Un plan pour renforcer la négociation collective
Les députés de la Commission du Travail ont reçu le ministre du Travail Marc Spautz afin de faire le point sur le Plan d'action national pour promouvoir la négociation collective, élaboré avec les partenaires sociaux au sein du Comité permanent du travail et de l'emploi (CPTE).
Si les parlementaires se sont félicités de la reprise du dialogue social, ils estiment que le travail ne fait que commencer.
C’est notamment sur demande de la sensibilité politique déi Gréng que les députés se sont réunis ce mardi 21 juillet pour faire le point sur l’état et les prochaines étapes du dialogue entre partenaires sociaux en matière de promotion de la négociation collective et le renforcement juridique des accords négociés entre patronat et salariés. Le plan, transmis aux députés et expliqué par le ministre du Travail Marc Spautz en commission, doit servir de base de travail.
Il comporte plusieurs axes :
- Renforcer le dialogue social en réaffirmant son rôle central dans le modèle luxembourgeois.
- Mieux connaître la couverture des conventions collectives grâce à la création d'une base de données nationale anonymisée.
- Informer et sensibiliser les entreprises, notamment les multinationales, au fonctionnement et aux avantages du dialogue social luxembourgeois.
- Encourager la conclusion de nouvelles conventions collectives, notamment en étudiant des incitations dans les marchés publics.

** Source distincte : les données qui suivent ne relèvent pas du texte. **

theorem Settled.refl (s : State) : Settled s s :=
  ⟨.refl _, rfl, rfl, rfl, fun h => ⟨h, fun _ => ⟨rfl, rfl, rfl, rfl⟩⟩⟩

theorem Settled.trans {a b c : State} (h : Settled a b) (k : Settled b c) : Settled a c where
  dev := h.dev.trans k.dev
  pending := k.pending.trans h.pending
  drillEn := k.drillEn.trans h.drillEn
  resetCause := k.resetCause.trans h.resetCause
  banks hw := by
    obtain ⟨hb, h'⟩ := h.banks hw
    obtain ⟨hc, k'⟩ := k.banks hb
    refine ⟨hc, fun i => ?_⟩
    obtain ⟨h1, h2, h3, h4⟩ := h' i
    obtain ⟨k1, k2, k3, k4⟩ := k' i
    exact ⟨k1.trans h1, k2.trans h2, k3.trans h3, k4.trans h4⟩

theorem enterSquall_settled (b k : Nat) (f : Bool) (s : State) : Settled s (enterSquall b k f s) := by
  obtain ⟨h1, h2, h3, h4, h5⟩ := enterSquall_registers b k f s
  exact ⟨h1, h2, h4, h5, by rw [h3]; exact fun h => ⟨h, fun _ => ⟨rfl, rfl, rfl, rfl⟩⟩⟩

/-- Writing a bank that keeps its settings keeps those of every bank. -/
theorem banks_put {t : Tab Bank} {b : Nat} {x : Bank} (hw : t.wf = true)
    (hx : x.mask = (t.get b).mask ∧ x.esc = (t.get b).esc ∧ x.vecEn = (t.get b).vecEn ∧ x.vec = (t.get b).vec) :
    (t.put b x).wf = true ∧ ∀ i, ((t.put b x).get i).mask = (t.get i).mask ∧ ((t.put b x).get i).esc = (t.get i).esc ∧
      ((t.put b x).get i).vecEn = (t.get i).vecEn ∧ ((t.put b x).get i).vec = (t.get i).vec := by
  refine ⟨Tab.put_wf b x hw, fun i => ?_⟩
  by_cases hi : i = b
  · subst hi
    rw [Tab.get_put_self i x hw]
    exact hx
  · rw [Tab.get_put_other x hi]
    exact ⟨rfl, rfl, rfl, rfl⟩

theorem settleBank_settled (b : Nat) (s : State) : Settled s (settleBank b s) := by
  unfold settleBank
  split
  · split
    · exact .refl s
    · split
      · exact enterSquall_settled _ _ _ _
      · split
        · exact enterSquall_settled _ _ _ _
        · exact .refl s
  · dsimp only
    generalize hr : Bank.register (s.flt.banks.get b) b s.dev.stamp _ _ _ = r
    have hset := Bank.register_settings (s.flt.banks.get b) b s.dev.stamp
      ((s.dev.raised.filter fun r => r.bank = b).map fun r => ⟨r.src, !r.forced, r.forced⟩) (s.dev.holding b) s.drillOn
    rw [hr] at hset
    have h1 : ∀ d, Registers s.dev d →
        Settled s { s with dev := d, flt.banks := s.flt.banks.put b r.bank } := fun d hd =>
      ⟨hd, rfl, rfl, rfl, fun hw => banks_put hw hset⟩
    have hd : Registers s.dev { s.dev with raised := s.dev.raised.filter fun r => r.bank ≠ b } := .raised _ _
    have hc : ∀ d, Registers s.dev d → Registers s.dev
        (if r.bank.vecEn = true then d.countItem r.bank.vec.toNat r.items else d) := by
      intro d h
      split
      · exact h.trans (.countItem _ _ _)
      · exact h
    have hp : ∀ d q, Registers s.dev d → Registers s.dev (if r.latched = true then d.post .flt q else d) := by
      intro d q h
      split
      · exact h.trans (.post _ _)
      · exact h
    split
    · exact (h1 _ (hp _ _ (hc _ hd))).trans (enterSquall_settled _ _ _ _)
    · split
      · exact h1 _ (hp _ _ (hc _ hd))
      · refine (h1 _ (hp _ _ (hc _ hd))).trans ⟨.raise _ _ _, rfl, rfl, rfl, fun h => ⟨h, fun _ => ⟨rfl, rfl, rfl, rfl⟩⟩⟩

/-- Registering the occurrences of a step reaches no part of the block. -/
theorem settle_settled (s : State) : Settled s (settle s) := by
  unfold settle forAll
  suffices h : ∀ (bs : List Nat) (s : State), Settled s (bs.foldl (fun s x => settleBank x s) s) from h _ s
  intro bs
  induction bs with
  | nil => exact fun s => .refl s
  | cons b r ih => exact fun s => (settleBank_settled b s).trans (ih _)

/-! ### What a settled state shows of the state before -/

@[simp] theorem settle_mgt (s : State) : (settle s).dev.mgt = s.dev.mgt := (settle_settled s).dev.mgt
@[simp] theorem settle_tap (s : State) : (settle s).dev.tap = s.dev.tap := (settle_settled s).dev.tap
@[simp] theorem settle_fab (s : State) : (settle s).dev.fab = s.dev.fab := (settle_settled s).dev.fab
@[simp] theorem settle_stl (s : State) : (settle s).dev.stl = s.dev.stl := (settle_settled s).dev.stl
@[simp] theorem settle_rmp (s : State) : (settle s).dev.rmp = s.dev.rmp := (settle_settled s).dev.rmp
@[simp] theorem settle_lan (s : State) : (settle s).dev.lan = s.dev.lan := (settle_settled s).dev.lan
@[simp] theorem settle_frs (s : State) : (settle s).dev.frs = s.dev.frs := (settle_settled s).dev.frs
@[simp] theorem settle_can (s : State) : (settle s).dev.can = s.dev.can := (settle_settled s).dev.can
@[simp] theorem settle_med (s : State) : (settle s).dev.med = s.dev.med := (settle_settled s).dev.med
@[simp] theorem settle_key (s : State) : (settle s).dev.key = s.dev.key := (settle_settled s).dev.key
@[simp] theorem settle_svc (s : State) : (settle s).dev.svc = s.dev.svc := (settle_settled s).dev.svc
@[simp] theorem settle_per (s : State) : (settle s).dev.per = s.dev.per := (settle_settled s).dev.per
@[simp] theorem settle_free (s : State) : (settle s).dev.free = s.dev.free := (settle_settled s).dev.free
@[simp] theorem settle_seq (s : State) : (settle s).dev.seq = s.dev.seq := (settle_settled s).dev.seq
@[simp] theorem settle_pending (s : State) : (settle s).pending = s.pending := (settle_settled s).pending
@[simp] theorem settle_queues (s : State) : (settle s).dev.qmg.queues = s.dev.qmg.queues := (settle_settled s).dev.queues
@[simp] theorem settle_drillEn (s : State) : (settle s).safe.drillEn = s.safe.drillEn := (settle_settled s).drillEn
@[simp] theorem settle_resetCause (s : State) : (settle s).safe.resetCause = s.safe.resetCause := (settle_settled s).resetCause
/-- What a step drives stays driven. -/
theorem settle_drive {s : State} {x : Transfer} (h : x ∈ s.dev.drive) : x ∈ (settle s).dev.drive :=
  (settle_settled s).dev.drive.subset h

- Adapter le cadre législatif pour renforcer la sécurité juridique des conventions collectives et donner davantage de marge à la négociation collective (organisation du temps de travail, transposition de directives, modernisation de la conciliation).
- Assurer un suivi et une évaluation réguliers de la mise en œuvre du plan au sein du CPTE afin de mesurer les progrès réalisés en matière de couverture des salariés par des conventions collectives.
La sécurité juridique des conventions collectives est essentielle
L’échange entre les députés et le ministre a porté sur plusieurs points. Ils ont notamment débattu des règles en matière de protection des données dans le contexte de la mise en place d’une base de données évoquée dans le plan.
La possibilité de privilégier des entreprises qui disposent d’une convention collective dans le cadre de marchés publics a également suscité l’intérêt de plusieurs députés qui se sont dits favorables à cette idée.
Enfin, la question de la sécurité juridique des conventions collectives a occupé une large partie des échanges. Plusieurs députés ont estimé qu'il fallait éviter que des dispositions librement négociées entre partenaires sociaux puissent ensuite être écartées par les tribunaux. Le ministre a indiqué que les réformes législatives envisagées visent à fixer un cadre légal clair – notamment en matière d'organisation du temps de travail – laissant ensuite aux partenaires sociaux une plus grande marge de négociation, tout en garantissant une meilleure sécurité juridique des conventions collectives.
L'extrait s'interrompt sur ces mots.